Seeing the pandemic forest for the epidemic trees

Handicapping national case numbers to reveal under-reporting is a good idea, but not without international context

(Originally published May 28 in “What in the World“) This week the New York Times takes a valiant stab at handicapping India’s official Covid infection rates and death numbers to account for the widespread problem of under-counting. The article helpfully identifies a new source of infection data, SeroTracker, which compiles results of surveys using blood tests to search for Covid antibodies. The Times then uses it to conclude that India’s infection is rate is likely at least 20 times higher than what’s being reported, while the death rate is likely at least five times higher.

There’s little doubt that India’s official counts miss many of those infected and who eventually die of Covid. And while some stop short of saying this is part of a willful effort to minimize the pandemic and the government’s failure to control it, they accuse the government of taking credit for case data that it knows underestimate the situation.

The Times’ estimates, unfortunately, do little to clear things up. While using surveys of past infection are a good cross-check of tests for current infections—after all, we can only determine infections in people we bother to test—they’re only surveys and so aren’t conclusive. And the Times’ estimates rely on some assumptions that raise even more questions. The biggest problem is that the Times only applies this cross-check to India, while the problem of under-counting is a problem everywhere, whether or not governments do it on purpose or not.

First, a bit of a review on Covid testing. There are two ways to test for viral infection: a polymerase chain reaction (PCR) test, which determines the presence of a particular virus, and an antibody test, which tests for the presence of antibodies to that virus. In many ways, they test for the same thing: if a person is infected with a virus, the body produces antibodies against it, so the presence of antibodies is usually just as reliable an indicator of infection as a PCR test. And because testing for antibodies is usually cheaper and faster, it’s the standard go-to for determining infection. While the lab work behind PCR tests is more complicated, collecting samples involves merely swabbing a patient’s mucosa (usually the nasopharyngeal area). Antibody testing is more straightforward, and some tests require only saliva or an oral swab, but to be really reliable, antibody testing requires drawing blood.

The bigger problem is that it takes time for the body to produce antibodies, during which time an infected person can already be contagious.
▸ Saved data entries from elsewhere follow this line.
/-- How an operation begins on the port: a transaction in COLUMN where its row is open, in its row phase with a
precharge where another row is open and with an activate where the bank is CLOSED; a refresh with a precharge-all where
a row is open, and with its command where none is. The times are those of the port in periods of 10 ns. The row phase
and the closing precharge: a precharge closes the bank and an activate opens the row, and each goes on to the next step
of the transaction, or frees the port where the transaction was withdrawn; a closing precharge closes the bank and
frees the port. That these commands do nothing in another phase is the model's choice (notes/assumptions/6.md). -/
def Obligations.OperationsBeginAndOpenRows : Prop :=
  (∀ (s : State) (r : Requester) (q : MemRequest) (p : Profile), s.mc.profile = some p →
     let bank := bankOf q.block
     let t : Transaction :=
       { requester := r, bank := bank, row := q.block / 4, pos := q.pos, size := q.size, phase := .column,
         withdrawn := false }
     let words := ((q.pos + q.size - 1) / (2 * p.burst) - q.pos / (2 * p.burst) + 1) * p.burst
     let on := fun (op : PortOp) (n : Nat) => ({ s with mc := { s.mc with port := some op, portLeft := n } } : State)
     bank.val = q.block % 4
       ∧ (s.mc.banks.get bank = some (q.block / 4) →
           beginTransaction s r q
             = on (.transaction t) (if r = .fill then words + 2 else p.latency + words))
       ∧ (∀ row, s.mc.banks.get bank = some row → row ≠ q.block / 4 →
           beginTransaction s r q = on (.transaction { t with phase := .row .precharge }) 3)
       ∧ (s.mc.banks.get bank = none →
           beginTransaction s r q = on (.transaction { t with phase := .row .activate }) 3)
       ∧ (let u : State := { s with refresh := { s.refresh with request := .inFlight } }
         ((∀ b, s.mc.banks.get b = none) →
             beginRefresh s = { u with mc := { u.mc with port := some (.refresh .command), portLeft := 7 } })
           ∧ ((∃ b, s.mc.banks.get b ≠ none) →
               beginRefresh s = { u with mc := { u.mc with port := some (.refresh .precharge), portLeft := 3 } })))
    ∧ (∀ (t : Transaction) (p : Profile) (s : State), s.inReset = false → s.mc.port = some (.transaction t) →
         s.mc.profile = some p →
         let a := txBegin s
         let words := ((t.pos + t.size - 1) / (2 * p.burst) - t.pos / (2 * p.burst) + 1) * p.burst
         let set := fun (row : Option Nat) (op : Option PortOp) (n : Nat) =>
           ({ a with mc := { a.mc with banks := a.mc.banks.set t.bank row, port := op, portLeft := n } } : State)
         let becomes := fun (i : Instr) (u : State) =>
           exec i s = .next (finished a u)
         (t.phase = .row .precharge →
             becomes .rowCommandDone
               (if t.withdrawn then set none none 0
                 else set none (some (.transaction { t with phase := .row .activate })) 3))
           ∧ (t.phase = .row .activate →
               becomes .rowCommandDone
                 (if t.withdrawn then set (some t.row) none 0
                   else
                     set (some t.row) (some (.transaction { t with phase := .column }))
                       (if t.requester = .fill then words + 2 else p.latency + words)))
           ∧ (t.phase = .closing → becomes .closingPrechargeDone (set none none 0))
           ∧ ((t.phase = .column ∨ t.phase = .closing) → exec .rowCommandDone s = .next s)
           ∧ (t.phase ≠ .closing → exec .closingPrechargeDone s = .next s)
           ∧ (t.phase ≠ .column → exec .transactionComplete s = .next s))
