@[simp] theorem State.freeDoomed_withLink (s : State) (k : Link) :
    State.freeDoomed (s.withLink k) = (State.freeDoomed s).withLink k := by
  unfold State.freeDoomed
  exact foldl_withLink _ (fun a i => State.freePayload_withLink a k i) _ _
@[simp] theorem State.addRef_withLink (s : State) (k : Link) (i : Nat) :
    State.addRef (s.withLink k) i = (State.addRef s i).withLink k := by
  unfold State.addRef
  simp
  split <;> rfl
@[simp] theorem State.dropRef_withLink (s : State) (k : Link) (i : Nat) :
    State.dropRef (s.withLink k) i = (State.dropRef s i).withLink k := by
  unfold State.dropRef
  simp
  split <;> rfl
@[simp] theorem inFlight_withLink (s : State) (k : Link) (r : Requester) :
    inFlight (s.withLink k) r = inFlight s r := rfl
@[simp] theorem inColumn_withLink (s : State) (k : Link) (r : Requester) :
    inColumn (s.withLink k) r = inColumn s r := rfl
@[simp] theorem outstanding_withLink (s : State) (k : Link) (r : Requester) :
    outstanding (s.withLink k) r = outstanding s r := rfl
@[simp] theorem dropRequest_withLink (s : State) (k : Link) (r : Requester) :
    dropRequest (s.withLink k) r = (dropRequest s r).withLink k := by cases r <;> rfl
@[simp] theorem placeRequest_withLink (s : State) (k : Link) (r : Requester) (q : MemRequest) :
    placeRequest (s.withLink k) r q = (placeRequest s r q).withLink k := by cases r <;> rfl
@[simp] theorem giveUpRequest_withLink (s : State) (k : Link) (r : Requester) :
    giveUpRequest (s.withLink k) r = (giveUpRequest s r).withLink k := by
  unfold giveUpRequest
  rw [dropRequest_withLink]
  generalize dropRequest s r = u
  simp only [withLink_mc]
  repeat' split
  all_goals rfl
@[simp] theorem anyEmitting_withLink (s : State) (k : Link) : anyEmitting (s.withLink k) = anyEmitting s := rfl
@[simp] theorem debtLimit_withLink (s : State) (k : Link) : debtLimit (s.withLink k) = debtLimit s := rfl
@[simp] theorem refreshForced_withLink (s : State) (k : Link) : refreshForced (s.withLink k) = refreshForced s := rfl
@[simp] theorem refreshPostponable_withLink (s : State) (k : Link) :
    refreshPostponable (s.withLink k) = refreshPostponable s := rfl
@[simp] theorem heldDue_withLink (s : State) (k : Link) (l : Fin 4) : heldDue (s.withLink k) l = heldDue s l := rfl
@[simp] theorem waitingLanes_withLink (s : State) (k : Link) (st : LaneState) :
    waitingLanes (s.withLink k) st = waitingLanes s st := rfl
@[simp] theorem chooseGrant_withLink (s : State) (k : Link) : chooseGrant (s.withLink k) = chooseGrant s := rfl
@[simp] theorem columnTimeOf_withLink (s : State) (k : Link) (t : Transaction) :
    columnTimeOf (s.withLink k) t = columnTimeOf s t := rfl
@[simp] theorem requestOf_withLink (s : State) (k : Link) (r : Requester) :
    requestOf (s.withLink k) r = requestOf s r := rfl
@[simp] theorem beginTransaction_withLink (s : State) (k : Link) (r : Requester) (q : MemRequest) :
    beginTransaction (s.withLink k) r q = (beginTransaction s r q).withLink k := by
  unfold beginTransaction
  simp
  repeat' split
  all_goals rfl
@[simp] theorem beginRefresh_withLink (s : State) (k : Link) :
    beginRefresh (s.withLink k) = (beginRefresh s).withLink k := by
  unfold beginRefresh
  simp
  split <;> rfl
@[simp] theorem carryOutGrant_withLink (s : State) (k : Link) (g : Grant) :
    carryOutGrant (s.withLink k) g = (carryOutGrant s g).withLink k := by
  unfold carryOutGrant
  simp
  repeat' split
  all_goals rfl
@[simp] theorem issueBringUp_withLink (s : State) (k : Link) :
    issueBringUp (s.withLink k) = (issueBringUp s).withLink k := by
  unfold issueBringUp
  simp
  repeat' split
  all_goals rfl
@[simp] theorem arbitrate_withLink (s : State) (k : Link) : arbitrate (s.withLink k) = (arbitrate s).withLink k := by
  unfold arbitrate
  simp
  repeat' split
  all_goals rfl
@[simp] theorem dueList_withLink (s : State) (k : Link) : dueList (s.withLink k) = dueList s := rfl
@[simp] theorem pendingQueue_withLink (s : State) (k : Link) (l : Fin 4) :
    pendingQueue (s.withLink k) l = pendingQueue s l := rfl
@[simp] theorem endCue_withLink (s : State) (k : Link) (i : Nat) (c : Cue) (r : EndReason) :
    endCue (s.withLink k) i c r = (endCue s i c r).withLink k := by
  unfold endCue
  simp
  split <;> rfl
@[simp] theorem raiseSkipped_withLink (s : State) (k : Link) (i : Nat) (c : Cue) (n : Nat) (d : Option Nat) :
    raiseSkipped (s.withLink k) i c n d = (raiseSkipped s i c n d).withLink k := by
  unfold raiseSkipped
  repeat' split
  all_goals rfl
@[simp] theorem nextOccurrence_withLink (s : State) (k : Link) (i : Nat) (c : Cue) (a b : Nat) :
    nextOccurrence (s.withLink k) i c a b = (nextOccurrence s i c a b).withLink k := by
  unfold nextOccurrence
  simp
  repeat' split
  all_goals rfl
@[simp] theorem nextTimed_withLink (s : State) (k : Link) (i : Nat) (c : Cue) (a b : Nat) :
    nextTimed (s.withLink k) i c a b = (nextTimed s i c a b).withLink k := by simp [nextTimed]
@[simp] theorem nextStopped_withLink (s : State) (k : Link) (i : Nat) (c : Cue) (a b : Nat) :
    nextStopped (s.withLink k) i c a b = (nextStopped s i c a b).withLink k := by simp [nextStopped]
@[simp] theorem endSkipped_withLink (s : State) (k : Link) (i : Nat) (c : Cue) (r : OccResult) :
    endSkipped (s.withLink k) i c r = (endSkipped s i c r).withLink k := by
  unfold endSkipped
  simp
  repeat' split
  all_goals rfl
@[simp] theorem noteCancelled_withLink (s : State) (k : Link) (i : Nat) (c : Cue) :
    noteCancelled (s.withLink k) i c = (noteCancelled s i c).withLink k := by
  unfold noteCancelled
  simp
  repeat' split
  all_goals rfl
@[simp] theorem noteStopped_withLink (s : State) (k : Link) (b : Bool) :
    noteStopped (s.withLink k) b = (noteStopped s b).withLink k := by
  unfold noteStopped
  simp
  split <;> rfl
@[simp] theorem endReleased_withLink (s : State) (k : Link) (i : Nat) (c : Cue) (r : OccResult) (late cf : Bool)
    (n : Nat) :
    endReleased (s.withLink k) i c r late cf n = (endReleased s i c r late cf n).withLink k := by
  unfold endReleased
  simp
  repeat' split
  all_goals simp_all
@[simp] theorem reachDue_withLink (s : State) (k : Link) (i : Nat) :
    reachDue (s.withLink k) i = (reachDue s i).withLink k := by
  unfold reachDue
  simp
  repeat' split
  all_goals rfl
@[simp] theorem laneRequest_withLink (s : State) (k : Link) (l : Fin 4) :
    laneRequest (s.withLink k) l = laneRequest s l := rfl
@[simp] theorem placeLaneRead_withLink (s : State) (k : Link) (l : Fin 4) :
    placeLaneRead (s.withLink k) l = (placeLaneRead s l).withLink k := by
  unfold placeLaneRead
  simp
  split <;> rfl
@[simp] theorem markMismatch_withLink (s : State) (k : Link) (p : Nat) :
    markMismatch (s.withLink k) p = (markMismatch s p).withLink k := by
  unfold markMismatch
  simp
  split <;> rfl
@[simp] theorem completeRelease_withLink (s : State) (k : Link) (l : Fin 4) :
    completeRelease (s.withLink k) l = (completeRelease s l).withLink k := by
  unfold completeRelease
  simp
  repeat' split
  all_goals simp_all
@[simp] theorem departByte_withLink (s : State) (k : Link) (l : Fin 4) :
    departByte (s.withLink k) l = (departByte s l).withLink k := by
  unfold departByte
  simp
  repeat' split
  all_goals rfl
@[simp] theorem startDue_withLink (s : State) (k : Link) (l : Fin 4) : startDue (s.withLink k) l = startDue s l := rfl
@[simp] theorem startRelease_withLink (s : State) (k : Link) (l : Fin 4) (d : Nat) :
    startRelease (s.withLink k) l d = (startRelease s l d).withLink k := by
  unfold startRelease
  simp
  repeat' split
  all_goals simp_all
@[simp] theorem tryStart_withLink (s : State) (k : Link) (l : Fin 4) :
    tryStart (s.withLink k) l = (tryStart s l).withLink k := by
  unfold tryStart
  simp
  split <;> rfl
@[simp] theorem unstage_withLink (s : State) (k : Link) (l : Fin 4) :
    unstage (s.withLink k) l = (unstage s l).withLink k := by
  unfold unstage
  simp
  split <;> rfl
@[simp] theorem cutLane_withLink (s : State) (k : Link) (l : Fin 4) (c : CutCause) :
    cutLane (s.withLink k) l c = (cutLane s l c).withLink k := by
  unfold cutLane
  simp
  split <;> rfl
@[simp] theorem reportCut_withLink (s : State) (k : Link) (x : Lane) :
    reportCut (s.withLink k) x = (reportCut s x).withLink k := by
  unfold reportCut
  simp
  repeat' split
  all_goals rfl
@[simp] theorem flushOver_withLink (s : State) (k : Link) (l : Fin 4) :
    flushOver (s.withLink k) l = flushOver s l := rfl
@[simp] theorem endFlush_withLink (s : State) (k : Link) (l : Fin 4) :
    endFlush (s.withLink k) l = (endFlush s l).withLink k := by
  unfold endFlush
  simp
  split <;> rfl
@[simp] theorem candidate_withLink (s : State) (k : Link) (l : Fin 4) :
    candidate (s.withLink k) l = candidate s l := rfl
@[simp] theorem pickCue_withLink (s : State) (k : Link) (l : Fin 4) (i : Nat) (c : Cue) :
    pickCue (s.withLink k) l i c = (pickCue s l i c).withLink k := by
  unfold pickCue
  simp
  split <;> rfl
@[simp] theorem pickFor_withLink (s : State) (k : Link) (l : Fin 4) :
    pickFor (s.withLink k) l = (pickFor s l).withLink k := by
  unfold pickFor
  simp
  repeat' split
  all_goals rfl
@[simp] theorem giveBack_withLink (s : State) (k : Link) (l : Fin 4) (i : Nat) (c : Cue) :
    giveBack (s.withLink k) l i c = (giveBack s l i c).withLink k := by
  unfold giveBack
  dsimp only
  rw [State.setCue_withLink, unstage_withLink]
  rfl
And because antibodies against a virus linger in the body long after infection, positive antibody tests can often flag past infections in people who are no longer contagious. Hence the emphasis in the Covid pandemic on using PCR tests to determine infection.

In a perfect world, a doctor uses both kinds of test when diagnosing a patient. This enables them to estimate whether their patient is in the early stages of infection and can still benefit from treatment to limit infection, like antiretrovirals, or whether they’re already in the latter stages of infection, at which point there’s little to do but alleviate the symptoms and let nature take its course.

In a pandemic, there’s no time to do both. So governments have relied on antibody, or antigen, testing as a quick-and-dirty test, while insisting on PCR tests when they need to know for sure.

Statistically, this creates problems, because few countries have systematic testing. Instead, we test only those people who require testing, either because they volunteer for it, or because they’ve been identified as at-risk. That means that the percentage of positive results among those tested should be much higher than the proportion of positive results relative to the entire population. That’s why we don’t use the ratio of positive tests to total tests and extrapolate outward to estimate infection rates in a country. The sample of people being tested is skewed to a higher likelihood of infection.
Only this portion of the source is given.